Сегодня, в связи с добываньем твоего адреса по соседству, случайно узнал, что скоро ты готовишься стать матерью. И я ничего не знал, и, вероятно, опять кругом виноват в этом. — Я в эти дни всей душой с тобою.
Ах, эта невозможная жизнь! Здешние ее нелепости, становящиеся препятствиями для художника, — баснословны. Но такова и должна быть революция, становящаяся все более и более собы-тьем века, все очевиднее и очевиднее выходящая на самую середку в гущу народов. До судеб ли тут, до оправдавшихся ли биографий. Но история размахнулась тут чем-то несговорчиво-крупным, и это — возвышает. И достаточно это помнить, чтобы перестать оглядываться и подводить печальные итоги. (Я помню твое заменательное письмо. Я тебе горячо был за него благодарен. Я не помню, выразил ли я тебе это, т. е. ответил ли?2)
Ах, как хочется поработать по-настоящему! Да мне ли одному. Так в чем же дело? Это трудно объяснить. Но во множестве помех мы повинны сами.
Два главных обстоятельства этой зимы: 1) Что что-то изменится с папой и мамой (что он засуществовал тут в потенции, что на Пречистенском бульваре, у Шуры в телефонной трубке раздавался его голос, что он молодец, что я два раза с ним разговаривал). 2) Что я здоров, здоров в том самом смысле, в каком невозможно, немыслимо был болен так недавно, не по-Жониному, не по-твоему, не по-человечески, никак, как только может быть во сне: шесть месяцев сряду!
Теперь надо как-нибудь не поддаться, — жестокая программа, слушаться только себя!
Я не знаю, что предпримет папа, т. е., куда они поедут. При его возрасте, все это тревожит меня. Я страшно (всем смыслом моей жизни, всей силой прожитого) по ним скучаю. Это и сыновняя любовь, и что-то еще другое. Папа, ведь, — художник (с еще ббльшим смыслом жизни и еще большею силой пережитого).
Наряду с этой неизвестностью, неожиданно с выздоровленьем возродившееся, в последние пять лет постепенно ослабевшее — чувство связи с западом, с исторической землею, с лицом мира, чувство непобедимой потребности в нем и ничем не возместимой разлученности.
Печальная комедия, когда меня переводят, или хотят переводить.
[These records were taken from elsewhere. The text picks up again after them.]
-- ==== Sys2Proof/Laws/Cycle.lean ====
section
/-! SUPPORT. What the shared operations of the copy cycle and of the job's end answer. -/

namespace Sys2Proof.Machine

/-- A record that keeps its fixed part and its account is held where it was held. -/
theorem recordKept {o o' : Option JobRecord} {r : JobRecord} (h : o = some r)
    (hf : o'.map (·.fixed) = o.map (·.fixed)) (ha : o'.map (·.account) = o.map (·.account)) :
    ∃ r', o' = some r' ∧ r'.fixed = r.fixed ∧ r'.account = r.account := by
  subst h
  cases o' with
  | none => simp at hf
  | some r' => exact ⟨r', rfl, by simpa using hf, by simpa using ha⟩

theorem State.setNextBase_opener {s : State} {g : JobRecord → Nat} {r : JobRecord} (h : s.jc.record = some r)
    (ho : r.opener = s.station) : (s.setNextBase g).jc.nextBase = g r := by simp [State.setNextBase, h, ho]

theorem State.setNextBase_other {s : State} {g : JobRecord → Nat}
    (h : ∀ r, s.jc.record = some r → r.opener ≠ s.station) : s.setNextBase g = s := by
  unfold State.setNextBase
  split
  · rename_i r hr
    simp [h r hr]
  · rfl

/-- A port without a user at rest, as one record update. -/
theorem State.idlePort_eq (s : State) :
    s.idlePort = { s with dp := if s.portUser = .nobody then s.dp.atRest else s.dp } := by
  unfold State.idlePort
  split
  · rename_i h; rw [if_pos h]; rfl
  · rename_i h; rw [if_neg h]

/-- The last entry of the history is the one appended. -/
theorem State.appendHistory_last (e : HistoryEntry) (s : State) :
    (s.appendHistory e).pc.history.getLast? = some e := by simp [State.appendHistory]

theorem State.endVerify_cs (s : State) : s.endVerify.cs = s.cs := by simp

/-- The use of a disk ends: the current track goes, the disk record stays. -/
theorem State.endUse_cs (s : State) :
    s.endUse.cs = { s.cs with phase := none, disk := { s.cs.disk with live := false } } := by
  simp [State.endUse, State.dropNeed]

/-- The use of a disk ends: the lines of MOTOR, SELECT and WGATE drop. -/
theorem State.endUse_dp (s : State) : s.endUse.dp = s.dp.dropGate.stopMotor := by
  have hv : ∀ x : State, x.endVerify.dp.stopMotor = x.dp.stopMotor := by
    intro x
    unfold State.endVerify
    split
    · split
      · rcases hm : x.dp.motion with _ | m <;> simp [Drive.stopMotor, Drive.endMotion, Drive.disarm, hm]
      · rfl
    · rfl
  simp [State.endUse, State.dropNeed, State.stopWrite, State.stopMotor, hv]

theorem State.endUse_tb (s : State) : s.endUse.tb = none := by
  simp [State.endUse, State.dropNeed, State.stopMotor]

theorem State.endUse_need (s : State) : s.endUse.du.need = [] := by
  simp [State.endUse, State.dropNeed]

theorem State.fault_cs (f : DiskFault) (s : State) :
    (s.fault f).cs = { s.cs with disk := s.cs.disk.record f } := rfl

theorem Drive.stopMotor_lines (dp : Drive) :
    dp.stopMotor.motor = false ∧ dp.stopMotor.select = false ∧ dp.stopMotor.wgate = false
    ∧ dp.stopMotor.spindle = {} ∧ dp.stopMotor.counter = none ∧ dp.stopMotor.qualify = none
    ∧ dp.stopMotor.ejectEnds = dp.ejectEnds ∧ dp.stopMotor.lock = dp.lock := by
  simp [Drive.stopMotor]

theorem State.endRead_eject (s : State) : s.endRead.dp.ejectEnds = s.dp.ejectEnds := by
  unfold State.endRead
  split
  · split <;> simp [Drive.disarm]
  · rfl

theorem State.startTest_calm {s : State} (h : s.startConditions = false) : s.startTest = s := by
  simp [State.startTest, h]

theorem State.startTest_elsewhere {s : State} (h : s.cs.state ≠ .standby) : s.startTest = s := by
  simp [State.startTest, h]

/-- Without the start conditions a return to STANDBY stops the motor and unlocks the door, and no disk starts. -/
theorem State.toStandby_calm {s : State} (h : s.startConditions = false) :
    s.toStandby = { s with
      cs := { s.cs with state := .standby }
      dp := { s.dp.stopMotor with lock := false }
      tb := none } := by
  unfold State.toStandby
  rw [State.startTest_calm]
  · rfl
  · simpa [State.startConditions, State.stopMotor, State.cycleTo] using h

/-- The claim conditions of a MEMBER are its start conditions. -/
theorem State.claimConditions_member {s : State} {r : JobRecord} (h : s.jc.record = some r) (hr : r.role = .member) :
    s.claimConditions = s.startConditions := by simp [State.claimConditions, State.startConditions, h, hr]

/-- What the job's end leaves of the Source Sequencer (R119): nothing is read, held in reserve or abandoned for. -/
theorem State.sourceEnding_ends (s : State) :
    s.sourceEnding.ss.read = none ∧ s.sourceEnding.ss.reserve = none ∧ s.sourceEnding.ss.abandon = none := by
  have hr : s.endRead.ss.read = none := by
    unfold State.endRead
    split
    · rfl
    · assumption
  unfold State.sourceEnding
  split
  · refine ⟨?_, rfl, rfl⟩
    simpa [State.stopMotor] using hr
  · exact ⟨rfl, rfl, rfl⟩

end Sys2Proof.Machine
end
Эти пробы не оправдывают интереса, послужившего к ним поводом, и даже как бы его компрометируют. Тогда осматриваюсь, и оказывается, что и переводить-то, ведь, нечего, что была какая-то деятельность, показательная, как процесс, но нет книг, отдельных книг о том-то и том-то, нет каких-то Бовари или Идиотов или Домби и сынов. Но не говоря о глупости и нескромности таких сравнений, вина не моя. Таково было время. Не было Домби и Бовари у Рильке и Блока, не было ни у кого, на кого я молился. И тут — снова революция. Но вернусь к переводам.
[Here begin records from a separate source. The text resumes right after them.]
-- ==== Sys2Proof/Laws/Closing.lean ====
section
/-! SUPPORT. Which operations keep a frame in the transmit queue, and that a JOB CLOSE that the close test enters stays to
the end of the command. -/

set_option linter.unusedSimpArgs false

namespace Sys2Proof.Machine

/-- A frame offered to the queue puts none out. -/
theorem State.enter_keeps (s : State) (b : Body) (j : JobId) (k : FrameKey) (h : s.lc.has k = true) :
    (s.enter b j).lc.has k = true := by
  unfold State.enter
  split
  · simp only [State.push, Link.has, List.any_append] at *; simp [h]
  · exact h

/-- The withdrawal of one key leaves the frames of the others. -/
theorem State.withdrawKey_keeps (s : State) (k j : FrameKey) (hn : j ≠ k) (h : s.lc.has k = true) :
    (s.withdrawKey j).lc.has k = true := by
  simp only [State.withdrawKey, State.withdraw, State.setQueue, Link.has, List.any_eq_true, decide_eq_true_eq] at *
  obtain ⟨f, a, b⟩ := h
  refine ⟨f, ?_, b⟩
  simp [List.mem_filter, a, b, Ne.symm hn]

/-- A refill leaves the frames of the other keys. -/
theorem State.refill_keeps (s : State) (k j : FrameKey) (b : Body) (hn : j ≠ k) (h : s.lc.has k = true) :
    (s.refill j b).lc.has k = true := by
  simp only [State.refill, State.mapFrame, Link.has, List.any_eq_true, decide_eq_true_eq, List.mem_map] at *
  obtain ⟨f, a, c⟩ := h
  refine ⟨f, ⟨f, a, ?_⟩, c⟩
  simp [c, Ne.symm hn]

/-- Which frames are queued is read from the queue alone. -/
theorem Link.has_queue {s t : State} (h : s.lc.queue = t.lc.queue) (k : FrameKey) : s.lc.has k = t.lc.has k := by
  simp [Link.has, h]

/-- The return to STANDBY leaves the queue. -/
theorem State.toStandby_queue (s : State) : s.toStandby.lc.queue = s.lc.queue := by
  simp [State.toStandby, State.startTest_queue, State.stopMotor]

/-- What follows a withdrawn CLAIM leaves the queue. -/
theorem State.claimWithdrawn_queue (s : State) : s.claimWithdrawn.lc.queue = s.lc.queue := by
  unfold State.claimWithdrawn State.pulledUnclaimed
  split
  · exact s.toStandby_queue
  · split <;> simp [State.leavePulled]

/-- Where the close conditions hold and the queue has a place, JOB CLOSE is queued after the close test. -/
theorem State.closeTest_enters (s : State) (h : s.closeConditions = true) (hb : s.boot = .ready)
    (hq : s.lc.queue.length < 8) : s.closeTest.lc.has .jobClose = true := by
  unfold State.closeTest
  split
  · rename_i r hr
    rw [if_pos h]
    by_cases hh : s.lc.has .jobClose = true
    · exact s.enter_keeps _ _ _ hh
    · rw [State.enter_accepted]
      · simp [State.push, Link.has, Frame.key, Body.key, JobRecord.closeBody]
      · simp at hh
        simp [State.accepts, hb, JobRecord.closeBody, Body.key, hh, Body.cls, Body.code, Config.queuePlaces, hq]
  · rename_i hr; simp [State.closeConditions, hr] at h

/-- The close conditions read the record, the station and the Source Sequencer. -/
theorem State.closeConditions_congr {s t : State} (h1 : s.jc = t.jc) (h2 : s.station = t.station) (h3 : s.ss = t.ss) :
    s.closeConditions = t.closeConditions := by simp [State.closeConditions, h1, h2, h3]

/-- What follows a completion keeps a JOB CLOSE whose conditions hold. -/
theorem State.afterCompletion_close (x s : State) (h : x.closeConditions = true) (hq : x.lc.has .jobClose = true) :
    (x.afterCompletion s).lc.has .jobClose = true := by
  have h1 : (s.holdOffReturn x).lc.has .jobClose = true := by
    unfold State.holdOffReturn State.holdOffTest; split <;> (try split) <;> first | exact State.enter_keeps _ _ _ _ hq | exact hq
  have h2 : ∀ y : State, y.lc.has .jobClose = true → y.claimRefill.lc.has .jobClose = true := by
    intro y hy; unfold State.claimRefill
    repeat' split
    · exact y.refill_keeps _ _ _ (by simp) hy
    · rw [Link.has_queue (State.claimWithdrawn_queue _)]; exact y.withdrawKey_keeps _ _ (by simp) hy
    · exact hy
    · exact hy
  have h3 : ∀ y : State, y.lc.has .jobClose = true → y.claimAgain.lc.has .jobClose = true := by
    intro y hy; unfold State.claimAgain State.askClaim
    repeat' split
    · exact y.enter_keeps _ _ _ hy
    · rw [Link.has_queue (State.toStandby_queue _)]; exact hy
    · exact hy
    · exact hy
  have h4 : ∀ y : State, y.lc.has .jobClose = true → y.enterTally.lc.has .jobClose = true := by
    intro y hy; unfold State.enterTally
    repeat' split
    · exact y.enter_keeps _ _ _ hy
    · exact hy
    · exact hy
  unfold State.afterCompletion State.closeLapse
  rw [if_pos]
  · exact h4 _ (h3 _ (h2 _ h1))
  · rw [← h]; apply State.closeConditions_congr <;> simp

/-- A withdrawal leaves the frames that it does not ask for. -/
theorem State.withdraw_keeps (s : State) (p : Frame → Bool) (k : FrameKey) (hn : ∀ f, f.key = k → p f = false)
    (h : s.lc.has k = true) : (s.withdraw p).lc.has k = true := by
  simp only [State.withdraw, State.setQueue, Link.has, List.any_eq_true, decide_eq_true_eq] at *
  obtain ⟨f, a, b⟩ := h
  exact ⟨f, by simp [List.mem_filter, a, hn f b], b⟩

/-- The end of the need part withdraws WANTs alone. -/
theorem State.dropNeed_keeps (s : State) (k : FrameKey) (hk : ∀ t, k ≠ .want t) (h : s.lc.has k = true) :
    s.dropNeed.lc.has k = true := by
  unfold State.dropNeed
  apply State.withdraw_keeps
  · intro f hf
    split
    · rename_i t a b hb; exact absurd (by rw [← hf, Frame.key, hb]; rfl) (hk t)
    · rfl
  · exact h

/-- The end of a disk's use withdraws WANTs alone. -/
theorem State.endUse_keeps (s : State) (k : FrameKey) (hk : ∀ t, k ≠ .want t) (h : s.lc.has k = true) :
    s.endUse.lc.has k = true := by
  unfold State.endUse
  apply State.dropNeed_keeps _ _ hk
  rw [← h]; apply Link.has_queue; simp [State.stopMotor, State.mapCopy]

/-- The end of a disk withdraws WANTs alone. -/
theorem State.endDisk_keeps (s : State) (o : DiskOutcome) (k : FrameKey) (hk : ∀ t, k ≠ .want t) (h : s.lc.has k = true) :
    (s.endDisk o).lc.has k = true := by
  have hu := s.endUse_keeps k hk h
  unfold State.endDisk
  dsimp only
  split
  · unfold State.toTally State.enterTally
    repeat' split
    · exact State.enter_keeps _ _ _ _ (by simpa using hu)
    all_goals simpa using hu
  · rw [← hu]; apply Link.has_queue; simp [State.enterOut]

/-- An unobtainable track withdraws WANTs alone. -/
theorem State.unobtainable_keeps (s : State) (k : FrameKey) (hk : ∀ t, k ≠ .want t) (h : s.lc.has k = true) :
    s.unobtainable.lc.has k = true := by
  unfold State.unobtainable
  split
  · exact State.endDisk_keeps _ _ _ hk (by simpa using h)
  · exact h

/-- The Distribution Unit's tests keep a JOB CLOSE. -/
theorem State.settle_close (x s : State) (hq : x.lc.has .jobClose = true) : (x.settle s).lc.has .jobClose = true := by
  have f1 : ∀ y : State, y.lc.has .jobClose = true → y.feedOne.lc.has .jobClose = true := by
    intro y hy; unfold State.feedOne State.addRepair
    repeat' split
    · exact State.enter_keeps _ _ _ _ (by simpa [State.mapDu] using hy)
    all_goals exact hy
  have f2 : ∀ y : State, y.lc.has .jobClose = true → y.repairFeed.lc.has .jobClose = true := by
    intro y hy; exact f1 _ (f1 _ (f1 _ hy))
  have f3 : ∀ y : State, y.lc.has .jobClose = true → y.needTest.lc.has .jobClose = true := by
    intro y hy
    unfold State.needTest
    generalize y.window = l
    induction l generalizing y with
    | nil => exact hy
    | cons a l ih =>
      rw [List.foldl_cons]; apply ih
      simp only [State.needTestOf]
      repeat' split
      all_goals first
        | exact hy
        | exact y.unobtainable_keeps _ (by simp) hy
        | (unfold State.addNeed; exact State.enter_keeps _ _ _ _ (by simpa [State.mapDu] using hy))
  unfold State.settle
  dsimp only
  repeat' split
  all_goals (apply f2; try apply f3)
  all_goals (first | exact hq | (apply f2; exact hq))
/-- A frame heard leaves a place where there was one, or where it was its own of a full queue. -/
theorem State.heard_length (s : State) (k : FrameKey) (i : StationId) (hk : ∀ t r, k ≠ .release t r)
    (h : s.lc.queue.length < 8 ∨ i = s.station ∧ s.lc.has k = true ∧ s.lc.queue.length = 8) :
    (s.heard k i).lc.queue.length < 8 := by
  have e : (s.heard k i).lc.queue = (s.ownLeaves (some k) i).lc.queue := by simp [State.heard]
  rw [e]
  have hd : (s.dequeue k).lc.queue = s.lc.queue.filter fun f => !decide (f.key = k) := by simp [State.dequeue, State.setQueue]
  have hle : (s.dequeue k).lc.queue.length ≤ s.lc.queue.length := by rw [hd]; exact List.length_filter_le _ _
  have hlt : s.lc.has k = true → (s.dequeue k).lc.queue.length < s.lc.queue.length := by
    intro hh; rw [hd]
    simp only [Link.has, List.any_eq_true, decide_eq_true_eq] at hh
    obtain ⟨f, a, b⟩ := hh
    exact List.length_filter_lt_length_iff_exists.2 ⟨f, a, by simp [b]⟩
  have eq : (s.ownLeaves (some k) i).lc.queue = if i = s.station ∧ s.lc.has k = true then (s.dequeue k).lc.queue else s.lc.queue := by
    simp only [State.ownLeaves]
    split
    · cases k <;> first | rfl | exact absurd rfl (hk _ _)
    · rfl
  rw [eq]
  split
  · rename_i h2; have := hlt h2.2; omega
  · rename_i h2; rcases h with h | h
    · exact h
    · exact absurd ⟨h.1, h.2.1⟩ h2

/-- A lost serial takes at most one place of the queue. -/
theorem State.serialLost_length (s : State) : s.serialLost.lc.queue.length ≤ s.lc.queue.length + 1 := by
  have ent : ∀ (x : State) b j, (x.enter b j).lc.queue.length ≤ x.lc.queue.length + 1 := by
    intro x b j; unfold State.enter; split <;> simp [State.push]
  have tt : ∀ (x : State) o, (x.toTally o).lc.queue.length ≤ x.lc.queue.length + 1 := by
    intro x o; unfold State.toTally State.enterTally
    repeat' split
    · exact Nat.le_trans (ent _ _ _) (by simp)
    all_goals simp
  have du : ∀ x : State, x.dropNeed.lc.queue.length ≤ x.lc.queue.length := by
    intro x; simp only [State.dropNeed, State.withdraw, State.setQueue]; exact List.length_filter_le _ _
  have eu : ∀ x : State, x.endUse.lc.queue.length ≤ x.lc.queue.length := by
    intro x; unfold State.endUse; refine Nat.le_trans (du _) ?_; simp [State.stopMotor, State.mapCopy]
  have ed : ∀ (x : State) o, (x.endDisk o).lc.queue.length ≤ x.lc.queue.length + 1 := by
    intro x o; unfold State.endDisk; dsimp only; split
    · exact Nat.le_trans (tt _ _) (by have := eu x; omega)
    · have := eu x; simp [State.enterOut]; omega
  unfold State.serialLost
  split
  · exact Nat.le_trans (ed _ _) (by simp)
  · split
    · exact Nat.le_trans (tt _ _) (by simp)
    · omega

/-- The TRACK LOST test puts no frame out. -/
theorem State.trackLostTest_keeps (s : State) (first : Option DiskFault) (k : FrameKey) (h : s.lc.has k = true) :
    (s.trackLostTest first).lc.has k = true := by
  unfold State.trackLostTest State.enterAbandon State.reserveAbandon
  repeat' split
  all_goals first
    | exact h
    | (simp only [State.push, Link.has, List.any_append] at *; simp [h])

end Sys2Proof.Machine
end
Чем их появленье объясняется, есть ли место этой неуместности, можно ли эту бессмыслицу осмыслить? Можно. Их единственный смысл для меня в том, что это соответствует моей тоске по Европе, моей всегдашней мысленной жизни в ней; смысл этих переводов в том, что так же, как эти переводы, существуем и мы: что вы за границей, и притом в разных странах; что так перевела жизнь квартиру на Волхонке. Наконец, смысл этих конфузно никчемных переводов в том, что какие-то Бовари и Домби обязательно будут, потому что их только и осталось написать, больше делать нечего: потому что была революция, и как только человек получит свободу чуть-чуть от нее отвлечься, чтобы всецело ее вспомнить и о ней подумать, — чему тогда и явиться, как не большому реалистическому искусству. И если буду я жив, жить я буду уже в нем.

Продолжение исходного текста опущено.